Serikat petani Kelapa Sawit (SPKS) Kembali mencatat pasca pencabutan larangan ekspor CPO tanggal 23 mei 2022 yang lalu belum  bisa menormalkan harga TBS petani sawit swadaya seperti sebelum pelarangan ekspor CPO.  Harga TBS petani sawit swadaya di wilayah-wilayah anggota di 10 Provinsi dan 14 Kabupaten berdasarkan data tanggal 14 juni 2022 mayoritas Kembali mengalami penurunan.
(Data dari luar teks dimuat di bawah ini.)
-- ==== Sys2Proof/Decode.lean ====
section
/-! DEFINITION. The decoder (by position, R105) and the encoder, both written from 30_encoding.md rules R92 to R102. -/

namespace Sys2Proof

open Machine

/-- Why bytes are no operation at a position. -/
inductive Reject where
  /-- Fewer bytes than the record has. -/
  | short
  /-- The first seven bytes are not MAGIC (R110). -/
  | badMagic
  /-- The method byte is not 1 (R111). -/
  | badMethod
  /-- `CMD.op` is neither 0x01 nor 0x02 (R120). -/
  | reservedOp
  deriving DecidableEq, Repr

/-- `CMD.op`, bits 47:40 (R102). -/
def cmdOp (w : CmdWord) : Byte := w.extractLsb' config.command.op 8

/-- `CMD.level`, bits 39:32 (R102). -/
def cmdLevel (w : CmdWord) : Byte := w.extractLsb' config.command.level 8

/-- `CMD.block_size`, bits 31:0 (R102). -/
def cmdBlockSize (w : CmdWord) : Word := w.extractLsb' config.command.blockSize 32

/-- Decoding of a command word (R102, R120). -/
def decodeCommand (w : CmdWord) : Except Reject Instr :=
  if cmdOp w = 0x01 then .ok (.encode (cmdLevel w) (cmdBlockSize w))
  else if cmdOp w = 0x02 then .ok (.decode (cmdLevel w) (cmdBlockSize w))
  else .error .reservedOp

/-- The fields of a header behind its magic, from the ten bytes at offsets 7 to 16 (R92, R94, R95), whatever they hold. -/
def headerFields (b : Bytes) : Instr :=
  .hdr (unbe32 (b.take 4)) (b.getD 4 0) (b.getD 5 0) (unbe32 ((b.drop 6).take 4))

/-- The block record with lengths `u` and `s` and stored bytes `d` (R96, R97). -/
def blockOf (u s : Word) (d : Bytes) : Instr := if s = u then .blkS d else .blkC u d

/-- How many bytes a block record or marker that begins with the lengths `u` and `s` has (R96, R98): after a first length
of 0 it is the marker, whatever its second field holds (R115). -/
def recordLength (u s : Word) : Nat := if u = 0 then eosLen else 8 + s.toNat

/-- Decoding at a position: the operation and the bytes after it, or why there is none. Total on any bytes. -/
def decode (p : Position) (b : Bytes) : Except Reject (Instr × Bytes) :=
  match p with
  | .command =>
    if b.length < 6 then .error .short
    else match decodeCommand (unbe48 (b.take 6)) with
      | .ok i => .ok (i, b.drop 6)
      | .error e => .error e
  | .header =>
    if b.length < 7 then .error .short
    else if b.take 7 ≠ magic then .error .badMagic
    else if b.length < 17 then .error .short
    else if b.getD 11 0 ≠ methodLzo then .error .badMethod
    else .ok (headerFields ((b.drop 7).take 10), b.drop 17)
  | .block =>
    if b.length < 4 then .error .short
    else if unbe32 (b.take 4) = 0 then
      if b.length < eosLen then .error .short
      else .ok (.eos (unbe32 ((b.drop 4).take eosRest)), b.drop eosLen)
    else if b.length < 8 then .error .short
    else
      let u := unbe32 (b.take 4)
      let s := unbe32 ((b.drop 4).take 4)
      if (b.drop 8).length < s.toNat then .error .short
      else .ok (blockOf u s ((b.drop 8).take s.toNat), (b.drop 8).drop s.toNat)
  | .trailer =>
    if b.length < 4 then .error .short
    else .ok (.cksum (unbe32 (b.take 4)), b.drop 4)

/-! The encoder. -/

/-- The command word of an op code and its operands (R102). -/
def encodeCommand (op level : Byte) (blockSize : Word) : CmdWord :=
  (op.setWidth 48 <<< config.command.op) ||| (level.setWidth 48 <<< config.command.level) |||
    (blockSize.setWidth 48 <<< config.command.blockSize)

/-- The bytes of a block record (R96). -/
def blockBytes (u : Word) (stored : Bytes) : Bytes :=
  be32 u ++ be32 (BitVec.ofNat 32 stored.length) ++ stored

/-- The bytes of an operation, in wire order: a command most significant byte first, a record as it stands in the
container (R92, R96, R98, R99). The internal operations and the port calls have no encoding (R90): no bytes. -/
def encode : Instr → Bytes
  | .encode lv bs => be48 (encodeCommand 0x01 lv bs)
  | .decode lv bs => be48 (encodeCommand 0x02 lv bs)
  | .hdr f m lv bs => magic ++ be32 f ++ [m] ++ [lv] ++ be32 bs
  | .blkS d => blockBytes (BitVec.ofNat 32 d.length) d
  | .blkC u p => blockBytes u p
  | .eos s => be32 0 ++ (be32 s).take eosRest
  | .cksum v => be32 v
  | .ckInit => []
  | .ckUpdate _ => []
  | .ckFinal => []
  | .ckCmp _ => []
  | .codecCompress _ _ => []
  | .codecDecompress _ _ => []

/-! The words of spec/opcode_table.json: a row's bits are one big-endian number, its first byte the most significant
(R92, R102; notes/assumptions/12.md). -/

/-- Whether `nbits` bits of the number `w` hold the whole block record that their first 64 bits announce. -/
def holdsBlock (nbits w : Nat) : Bool :=
  let b := beNat (nbits / 8) w
  decide (b.length = recordLength (unbe32 (b.take 4)) (unbe32 ((b.drop 4).take 4)))

/-- The position of a table word, from its number of bits: 48 a command, 32 the trailer, 136 the header (unless it is no
header and a whole block record), 64 and more a block record or the marker. A row of 0 bits has no encoding (R90). -/
def tablePosition (nbits w : Nat) : Option Position :=
  if nbits = 48 then some .command
  else if nbits = 32 then some .trailer
  else if nbits = 136 then
    if (beNat 17 w).take 7 ≠ magic ∧ holdsBlock nbits w = true then some .block else some .header
  else if 64 ≤ nbits then some .block
  else none

/-- The bytes of a table word: those of the number, and zeros for the stored bytes of a block the number does not reach. -/
def tableBytes (p : Position) (nbits w : Nat) : Bytes :=
  let b := beNat (nbits / 8) w
  match p with
  | .block =>
    b ++ List.replicate (recordLength (unbe32 (b.take 4)) (unbe32 ((b.drop 4).take 4)) - b.length) 0
  | _ => b

/-- The operation the decoder reads from a table word. -/
def decodeTableWord (nbits w : Nat) : Option Instr :=
  match tablePosition nbits w with
  | none => none
  | some p =>
    match decode p (tableBytes p nbits w) with
    | .ok (i, []) => some i
    | _ => none

end Sys2Proof
end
Berikut ini harga TBS petani sawit swadaya di wilayah-wilayah anggota SPKS per tanggal 14 juni 2022:  Harga TBS petani sawit swadaya Sulawesi Barat Kab. Mamuju Tengah,  mengalami penurunan sebesar Rp. 1.700/Kg, Harga TBS petani sawit swadaya di Kab. Sanggau dan Sekadau Kalimantan Barat Rp. 2.000/Kg  dan Rp. 2.220/Kg, mengalami penurunan sebesar Rp. 100/Kg dan Rp. 180/Kg, Harga TBS petani sawit swadaya di Kalimantan Tengah, Kab. Seruyan dan Kab. Kobar Rp. 1.650 dan Rp. 1.700, turun Rp. 100/Kg untuk di Kobar, Harga TBS petani sawit swadaya Kalimantan Timur, Kab.  Paser masih di harga Rp. 1.700/Kg, Harga TBS petani sawit swadaya Riau, di Kab. Roan Hulu Rp. 2.000 mengalami penurunan Rp. 450/Kg, Siak Rp.  1.700/Kg mengalami penurunan sebesar Rp. 350/Kg, Kuansing Rp. 1.920/Kg, mengalami kenaikan Rp. 100/Kg, Harga TBS petani sawit swadaya di Sumut, Kab. Labuhan Rp. 1.500/Kg, mengalami penurunan Rp. 400/Kg, Harga TBS petani sawit swadaya Jambi, Kab. Tanjung Tabung Barat Rp. 1.500/Kg, mengalami penurunan Rp. 710/Kg, Harga TBS petani sawit swadaya di Sumatera Selatan Kab. Musi Banyuasin (Kecamatan Lalan) Rp. 1.400/Kg, turun sebesar Rp. 200/Kg, Harga TBS petani sawit swadaya di Sumatera Barat, Kab. Pasaman Barat Rp. 1.970/Kg, turun Rp. 270/Kg, Harga TBS petani sawit swadaya  Aceh, Kab. Aceh Utara Rp. 1.800/Kg, turun sebesar Rp. 200/Kg. 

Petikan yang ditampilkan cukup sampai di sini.